# [Task]
Only the lines that include "ended" should be copied from the data below.
========================================================================
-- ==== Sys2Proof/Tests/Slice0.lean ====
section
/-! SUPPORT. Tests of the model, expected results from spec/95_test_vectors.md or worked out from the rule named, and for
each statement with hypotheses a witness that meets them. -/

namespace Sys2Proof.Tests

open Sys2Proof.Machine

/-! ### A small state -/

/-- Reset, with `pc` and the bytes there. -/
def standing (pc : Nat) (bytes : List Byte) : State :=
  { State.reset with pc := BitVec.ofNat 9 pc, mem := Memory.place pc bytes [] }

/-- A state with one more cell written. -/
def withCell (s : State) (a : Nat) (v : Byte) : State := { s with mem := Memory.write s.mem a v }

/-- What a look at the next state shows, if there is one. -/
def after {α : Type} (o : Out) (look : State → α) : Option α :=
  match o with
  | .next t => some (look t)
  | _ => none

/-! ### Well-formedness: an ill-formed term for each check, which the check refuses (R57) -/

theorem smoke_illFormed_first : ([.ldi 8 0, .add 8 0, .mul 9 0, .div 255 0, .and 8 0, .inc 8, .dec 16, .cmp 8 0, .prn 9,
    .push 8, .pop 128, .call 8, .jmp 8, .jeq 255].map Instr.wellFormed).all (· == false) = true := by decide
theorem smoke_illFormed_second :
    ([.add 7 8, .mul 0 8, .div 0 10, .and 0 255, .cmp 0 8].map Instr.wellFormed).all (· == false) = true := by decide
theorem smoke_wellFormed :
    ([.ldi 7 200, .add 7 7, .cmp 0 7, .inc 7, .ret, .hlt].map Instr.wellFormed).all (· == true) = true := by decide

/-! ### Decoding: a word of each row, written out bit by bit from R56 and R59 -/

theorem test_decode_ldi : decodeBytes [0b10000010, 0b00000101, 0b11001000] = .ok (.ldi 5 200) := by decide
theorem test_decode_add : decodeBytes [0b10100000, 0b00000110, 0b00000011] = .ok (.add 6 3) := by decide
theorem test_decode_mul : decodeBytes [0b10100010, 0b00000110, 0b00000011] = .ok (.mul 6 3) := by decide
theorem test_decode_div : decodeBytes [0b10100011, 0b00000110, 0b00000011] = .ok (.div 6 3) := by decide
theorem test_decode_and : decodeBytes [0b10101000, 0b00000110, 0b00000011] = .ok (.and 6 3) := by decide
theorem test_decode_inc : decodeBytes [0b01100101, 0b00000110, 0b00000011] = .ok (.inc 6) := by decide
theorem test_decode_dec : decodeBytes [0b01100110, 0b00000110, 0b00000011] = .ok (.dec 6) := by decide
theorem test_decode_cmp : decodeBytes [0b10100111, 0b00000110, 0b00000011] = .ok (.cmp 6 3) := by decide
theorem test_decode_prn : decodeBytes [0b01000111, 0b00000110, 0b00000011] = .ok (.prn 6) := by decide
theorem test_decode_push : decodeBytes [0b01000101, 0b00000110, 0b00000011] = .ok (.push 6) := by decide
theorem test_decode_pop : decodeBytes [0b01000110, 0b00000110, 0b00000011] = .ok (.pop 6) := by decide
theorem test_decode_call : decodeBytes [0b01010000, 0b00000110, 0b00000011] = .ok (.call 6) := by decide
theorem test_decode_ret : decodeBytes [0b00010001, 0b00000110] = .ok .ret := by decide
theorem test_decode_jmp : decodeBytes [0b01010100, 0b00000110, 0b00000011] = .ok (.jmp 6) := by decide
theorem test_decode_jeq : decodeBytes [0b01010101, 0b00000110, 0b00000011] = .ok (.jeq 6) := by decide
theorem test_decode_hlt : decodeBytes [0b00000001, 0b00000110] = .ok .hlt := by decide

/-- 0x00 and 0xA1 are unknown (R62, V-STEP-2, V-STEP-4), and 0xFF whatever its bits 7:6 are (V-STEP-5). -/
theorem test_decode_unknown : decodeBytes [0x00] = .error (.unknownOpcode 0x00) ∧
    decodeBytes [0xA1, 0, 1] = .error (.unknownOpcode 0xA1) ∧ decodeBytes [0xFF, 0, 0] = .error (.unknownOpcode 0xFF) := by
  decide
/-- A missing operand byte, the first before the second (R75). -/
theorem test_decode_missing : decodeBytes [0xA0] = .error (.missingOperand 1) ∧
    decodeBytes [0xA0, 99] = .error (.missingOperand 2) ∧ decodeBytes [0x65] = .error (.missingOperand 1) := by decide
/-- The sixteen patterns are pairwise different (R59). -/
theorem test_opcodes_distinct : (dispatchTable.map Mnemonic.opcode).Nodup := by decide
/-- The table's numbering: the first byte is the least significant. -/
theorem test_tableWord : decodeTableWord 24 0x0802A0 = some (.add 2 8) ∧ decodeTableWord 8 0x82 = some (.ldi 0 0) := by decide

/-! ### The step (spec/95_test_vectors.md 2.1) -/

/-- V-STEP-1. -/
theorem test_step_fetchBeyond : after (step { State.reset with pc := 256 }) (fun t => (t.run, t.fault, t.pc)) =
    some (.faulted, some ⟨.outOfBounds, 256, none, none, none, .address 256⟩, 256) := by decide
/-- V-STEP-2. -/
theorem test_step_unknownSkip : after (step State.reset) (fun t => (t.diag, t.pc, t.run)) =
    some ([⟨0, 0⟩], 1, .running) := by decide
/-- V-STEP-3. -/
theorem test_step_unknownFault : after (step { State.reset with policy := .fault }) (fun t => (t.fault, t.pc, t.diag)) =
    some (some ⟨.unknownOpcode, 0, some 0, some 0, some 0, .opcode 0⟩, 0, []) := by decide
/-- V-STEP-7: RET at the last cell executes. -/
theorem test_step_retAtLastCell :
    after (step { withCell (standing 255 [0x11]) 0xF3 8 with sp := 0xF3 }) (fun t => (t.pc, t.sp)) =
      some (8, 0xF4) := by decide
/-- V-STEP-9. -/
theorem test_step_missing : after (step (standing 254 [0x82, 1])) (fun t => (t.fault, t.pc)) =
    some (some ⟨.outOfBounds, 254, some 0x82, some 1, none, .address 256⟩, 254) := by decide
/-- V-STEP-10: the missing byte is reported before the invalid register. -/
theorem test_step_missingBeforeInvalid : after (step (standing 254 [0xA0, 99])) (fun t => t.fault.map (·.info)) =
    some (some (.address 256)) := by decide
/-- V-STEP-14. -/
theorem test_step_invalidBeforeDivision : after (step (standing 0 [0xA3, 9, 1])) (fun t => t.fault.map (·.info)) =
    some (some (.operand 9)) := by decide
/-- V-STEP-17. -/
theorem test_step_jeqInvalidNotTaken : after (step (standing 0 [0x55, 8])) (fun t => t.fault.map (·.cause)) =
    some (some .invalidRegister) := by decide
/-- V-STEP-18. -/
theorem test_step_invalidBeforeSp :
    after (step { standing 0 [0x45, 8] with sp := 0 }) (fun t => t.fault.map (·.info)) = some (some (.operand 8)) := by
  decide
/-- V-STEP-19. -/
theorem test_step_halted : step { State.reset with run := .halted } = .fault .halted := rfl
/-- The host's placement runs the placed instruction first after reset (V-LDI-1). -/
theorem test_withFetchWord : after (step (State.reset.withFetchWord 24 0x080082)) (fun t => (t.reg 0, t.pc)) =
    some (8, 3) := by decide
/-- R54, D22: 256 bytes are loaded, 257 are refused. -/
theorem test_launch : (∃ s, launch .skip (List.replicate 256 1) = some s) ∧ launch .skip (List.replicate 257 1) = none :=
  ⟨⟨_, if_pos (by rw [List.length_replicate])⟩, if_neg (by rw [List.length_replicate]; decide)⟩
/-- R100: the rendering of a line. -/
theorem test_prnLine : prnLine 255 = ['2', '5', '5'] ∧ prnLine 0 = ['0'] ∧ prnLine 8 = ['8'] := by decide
========================================================================
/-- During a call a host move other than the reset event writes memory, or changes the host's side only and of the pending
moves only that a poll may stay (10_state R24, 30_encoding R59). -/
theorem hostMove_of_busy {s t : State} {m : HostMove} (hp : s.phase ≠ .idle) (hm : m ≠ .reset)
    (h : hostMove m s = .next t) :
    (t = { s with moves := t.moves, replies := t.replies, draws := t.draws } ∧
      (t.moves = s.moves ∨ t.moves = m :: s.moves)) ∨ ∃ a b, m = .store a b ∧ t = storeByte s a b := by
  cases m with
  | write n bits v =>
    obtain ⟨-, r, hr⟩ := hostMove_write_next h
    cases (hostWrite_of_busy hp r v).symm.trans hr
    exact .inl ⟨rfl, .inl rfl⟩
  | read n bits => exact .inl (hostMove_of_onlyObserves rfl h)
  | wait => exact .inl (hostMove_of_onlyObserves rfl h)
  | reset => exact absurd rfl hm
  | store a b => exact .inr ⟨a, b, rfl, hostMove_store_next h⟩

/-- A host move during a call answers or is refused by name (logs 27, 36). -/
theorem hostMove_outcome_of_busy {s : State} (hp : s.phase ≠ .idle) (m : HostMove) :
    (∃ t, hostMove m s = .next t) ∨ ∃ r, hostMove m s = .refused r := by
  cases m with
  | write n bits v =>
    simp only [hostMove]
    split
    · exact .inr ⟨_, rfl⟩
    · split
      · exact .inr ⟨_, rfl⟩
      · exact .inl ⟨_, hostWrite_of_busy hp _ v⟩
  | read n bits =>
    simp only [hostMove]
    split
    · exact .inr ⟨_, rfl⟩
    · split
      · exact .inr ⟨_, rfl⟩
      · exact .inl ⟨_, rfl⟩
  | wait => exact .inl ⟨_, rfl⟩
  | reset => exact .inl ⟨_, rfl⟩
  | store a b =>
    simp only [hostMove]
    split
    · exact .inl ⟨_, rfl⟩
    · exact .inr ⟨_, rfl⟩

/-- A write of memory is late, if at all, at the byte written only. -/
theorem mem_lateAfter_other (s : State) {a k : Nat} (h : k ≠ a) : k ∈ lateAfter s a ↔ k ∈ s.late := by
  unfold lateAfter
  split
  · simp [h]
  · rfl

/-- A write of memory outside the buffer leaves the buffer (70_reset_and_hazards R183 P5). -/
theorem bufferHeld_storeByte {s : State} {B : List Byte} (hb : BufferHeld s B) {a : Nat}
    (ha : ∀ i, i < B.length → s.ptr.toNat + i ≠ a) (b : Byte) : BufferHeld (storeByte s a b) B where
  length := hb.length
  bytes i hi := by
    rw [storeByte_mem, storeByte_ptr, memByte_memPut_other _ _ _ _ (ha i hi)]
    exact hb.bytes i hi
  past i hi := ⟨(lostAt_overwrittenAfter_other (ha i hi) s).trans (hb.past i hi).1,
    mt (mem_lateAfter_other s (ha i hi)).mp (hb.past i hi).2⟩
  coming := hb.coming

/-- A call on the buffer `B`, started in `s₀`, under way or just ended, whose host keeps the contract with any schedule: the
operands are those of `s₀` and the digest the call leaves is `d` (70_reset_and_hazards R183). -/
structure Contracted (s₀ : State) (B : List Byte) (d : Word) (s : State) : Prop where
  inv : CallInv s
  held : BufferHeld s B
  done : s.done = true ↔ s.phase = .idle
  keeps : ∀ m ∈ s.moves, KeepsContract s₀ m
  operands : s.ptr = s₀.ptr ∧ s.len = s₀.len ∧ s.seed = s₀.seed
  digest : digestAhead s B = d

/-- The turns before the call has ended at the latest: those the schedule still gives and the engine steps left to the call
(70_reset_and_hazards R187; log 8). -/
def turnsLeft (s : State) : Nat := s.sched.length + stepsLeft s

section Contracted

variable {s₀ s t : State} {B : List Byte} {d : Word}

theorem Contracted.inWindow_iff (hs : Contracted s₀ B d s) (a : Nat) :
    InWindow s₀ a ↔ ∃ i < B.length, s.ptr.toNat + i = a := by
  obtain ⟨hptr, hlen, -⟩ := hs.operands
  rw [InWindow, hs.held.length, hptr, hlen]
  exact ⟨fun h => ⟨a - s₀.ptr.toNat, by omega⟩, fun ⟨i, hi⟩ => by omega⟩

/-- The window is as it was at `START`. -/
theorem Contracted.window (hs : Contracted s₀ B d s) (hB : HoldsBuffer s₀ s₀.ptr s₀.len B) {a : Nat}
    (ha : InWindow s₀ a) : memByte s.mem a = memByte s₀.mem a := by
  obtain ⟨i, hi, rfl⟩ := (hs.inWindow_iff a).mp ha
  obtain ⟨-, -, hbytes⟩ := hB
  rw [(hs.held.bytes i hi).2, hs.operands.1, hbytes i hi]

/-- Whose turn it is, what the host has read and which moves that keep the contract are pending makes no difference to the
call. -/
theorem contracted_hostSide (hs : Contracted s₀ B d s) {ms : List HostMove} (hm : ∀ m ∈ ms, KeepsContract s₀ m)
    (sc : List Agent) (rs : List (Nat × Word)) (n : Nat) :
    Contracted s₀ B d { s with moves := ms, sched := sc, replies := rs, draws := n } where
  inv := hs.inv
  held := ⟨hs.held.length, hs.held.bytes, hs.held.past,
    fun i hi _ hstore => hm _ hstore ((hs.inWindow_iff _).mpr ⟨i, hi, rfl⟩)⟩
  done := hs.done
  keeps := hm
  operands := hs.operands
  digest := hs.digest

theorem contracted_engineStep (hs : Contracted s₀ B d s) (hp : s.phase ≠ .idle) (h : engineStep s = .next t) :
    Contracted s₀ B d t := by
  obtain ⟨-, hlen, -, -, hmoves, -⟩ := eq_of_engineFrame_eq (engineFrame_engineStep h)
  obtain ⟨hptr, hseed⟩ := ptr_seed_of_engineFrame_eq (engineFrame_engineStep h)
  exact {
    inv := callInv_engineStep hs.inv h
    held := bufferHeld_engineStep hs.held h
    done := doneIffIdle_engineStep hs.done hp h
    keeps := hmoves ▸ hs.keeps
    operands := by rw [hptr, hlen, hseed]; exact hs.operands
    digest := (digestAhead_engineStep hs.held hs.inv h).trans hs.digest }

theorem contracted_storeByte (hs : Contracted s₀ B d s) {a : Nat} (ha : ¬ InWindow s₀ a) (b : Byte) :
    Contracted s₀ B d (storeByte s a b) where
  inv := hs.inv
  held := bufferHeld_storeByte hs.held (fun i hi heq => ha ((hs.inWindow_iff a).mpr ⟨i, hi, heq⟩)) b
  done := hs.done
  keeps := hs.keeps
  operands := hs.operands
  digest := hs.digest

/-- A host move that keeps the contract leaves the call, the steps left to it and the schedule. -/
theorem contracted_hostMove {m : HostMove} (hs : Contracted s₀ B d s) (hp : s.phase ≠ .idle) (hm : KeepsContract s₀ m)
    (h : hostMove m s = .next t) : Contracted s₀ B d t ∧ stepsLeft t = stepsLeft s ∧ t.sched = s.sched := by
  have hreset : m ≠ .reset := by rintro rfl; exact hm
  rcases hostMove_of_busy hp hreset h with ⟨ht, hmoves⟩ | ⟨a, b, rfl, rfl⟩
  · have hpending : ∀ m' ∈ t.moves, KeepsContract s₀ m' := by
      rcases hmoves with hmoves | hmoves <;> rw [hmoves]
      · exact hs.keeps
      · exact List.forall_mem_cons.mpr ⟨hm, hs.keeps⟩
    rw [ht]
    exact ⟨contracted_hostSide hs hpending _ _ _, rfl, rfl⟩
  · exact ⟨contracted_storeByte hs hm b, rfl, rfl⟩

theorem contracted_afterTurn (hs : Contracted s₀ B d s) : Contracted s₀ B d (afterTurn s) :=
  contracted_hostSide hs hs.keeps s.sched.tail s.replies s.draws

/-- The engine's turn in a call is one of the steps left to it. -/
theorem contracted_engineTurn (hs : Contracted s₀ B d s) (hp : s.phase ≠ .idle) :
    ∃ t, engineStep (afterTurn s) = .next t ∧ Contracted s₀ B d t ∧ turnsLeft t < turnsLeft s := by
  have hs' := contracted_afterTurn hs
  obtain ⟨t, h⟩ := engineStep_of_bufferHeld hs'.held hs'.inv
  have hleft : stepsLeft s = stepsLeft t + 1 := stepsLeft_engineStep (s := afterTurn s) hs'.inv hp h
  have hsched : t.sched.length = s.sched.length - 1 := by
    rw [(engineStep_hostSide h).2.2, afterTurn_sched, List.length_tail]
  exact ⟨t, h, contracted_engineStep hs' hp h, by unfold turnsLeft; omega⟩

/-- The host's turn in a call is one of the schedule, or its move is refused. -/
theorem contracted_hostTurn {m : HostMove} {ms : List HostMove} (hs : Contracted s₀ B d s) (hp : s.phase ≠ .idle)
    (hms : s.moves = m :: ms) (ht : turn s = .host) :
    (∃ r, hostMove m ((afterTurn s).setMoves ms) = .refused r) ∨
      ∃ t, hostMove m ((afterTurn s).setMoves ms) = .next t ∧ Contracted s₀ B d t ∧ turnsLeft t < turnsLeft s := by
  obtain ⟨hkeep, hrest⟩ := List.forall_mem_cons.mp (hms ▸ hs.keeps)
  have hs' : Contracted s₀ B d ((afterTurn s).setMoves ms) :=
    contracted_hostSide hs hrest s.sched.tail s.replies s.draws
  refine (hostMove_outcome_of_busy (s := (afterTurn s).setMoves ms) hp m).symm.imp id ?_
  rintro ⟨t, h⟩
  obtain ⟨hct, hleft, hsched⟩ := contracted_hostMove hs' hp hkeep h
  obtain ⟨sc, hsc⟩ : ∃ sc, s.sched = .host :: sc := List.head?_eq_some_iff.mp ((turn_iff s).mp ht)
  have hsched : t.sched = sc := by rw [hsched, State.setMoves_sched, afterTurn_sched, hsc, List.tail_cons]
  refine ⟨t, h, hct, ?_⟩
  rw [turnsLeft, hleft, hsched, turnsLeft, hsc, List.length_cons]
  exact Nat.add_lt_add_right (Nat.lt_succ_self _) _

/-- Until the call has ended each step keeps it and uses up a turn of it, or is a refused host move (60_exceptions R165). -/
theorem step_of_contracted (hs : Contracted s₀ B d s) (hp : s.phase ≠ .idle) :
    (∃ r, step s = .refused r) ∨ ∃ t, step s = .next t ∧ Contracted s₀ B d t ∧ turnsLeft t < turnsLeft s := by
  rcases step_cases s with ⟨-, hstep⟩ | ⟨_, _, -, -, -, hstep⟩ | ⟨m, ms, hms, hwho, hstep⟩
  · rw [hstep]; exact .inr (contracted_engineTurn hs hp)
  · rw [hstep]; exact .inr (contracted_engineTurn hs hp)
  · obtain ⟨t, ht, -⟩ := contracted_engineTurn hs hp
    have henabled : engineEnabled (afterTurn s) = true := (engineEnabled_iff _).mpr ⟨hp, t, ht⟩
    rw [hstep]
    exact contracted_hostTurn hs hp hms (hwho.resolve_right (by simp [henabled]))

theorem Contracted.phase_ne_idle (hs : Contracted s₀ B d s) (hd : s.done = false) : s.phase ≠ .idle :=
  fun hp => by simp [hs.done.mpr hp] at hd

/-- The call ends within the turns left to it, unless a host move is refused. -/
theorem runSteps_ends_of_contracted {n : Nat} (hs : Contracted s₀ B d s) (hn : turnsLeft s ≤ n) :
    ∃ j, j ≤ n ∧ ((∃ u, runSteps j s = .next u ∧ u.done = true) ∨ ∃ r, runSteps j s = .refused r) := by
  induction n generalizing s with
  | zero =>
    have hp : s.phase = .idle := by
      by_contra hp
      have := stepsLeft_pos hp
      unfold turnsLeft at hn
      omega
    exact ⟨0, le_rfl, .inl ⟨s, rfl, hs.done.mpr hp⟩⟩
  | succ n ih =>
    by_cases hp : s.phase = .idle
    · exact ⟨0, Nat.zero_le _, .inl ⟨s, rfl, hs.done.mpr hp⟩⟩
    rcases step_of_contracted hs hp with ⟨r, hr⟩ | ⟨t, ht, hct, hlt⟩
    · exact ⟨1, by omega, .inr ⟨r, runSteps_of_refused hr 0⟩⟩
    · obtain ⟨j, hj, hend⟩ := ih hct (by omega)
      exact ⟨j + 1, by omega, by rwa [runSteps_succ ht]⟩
========================================================================
# [Task answer]
/-- A call on the buffer `B`, started in `s₀`, under way or just ended, whose host keeps the contract with any schedule: the
/-- The turns before the call has ended at the latest: those the schedule still gives and the engine steps left to the call
/-- Until the call has ended each step keeps it and uses up a turn of it, or is a refused host move (60_exceptions R165). -/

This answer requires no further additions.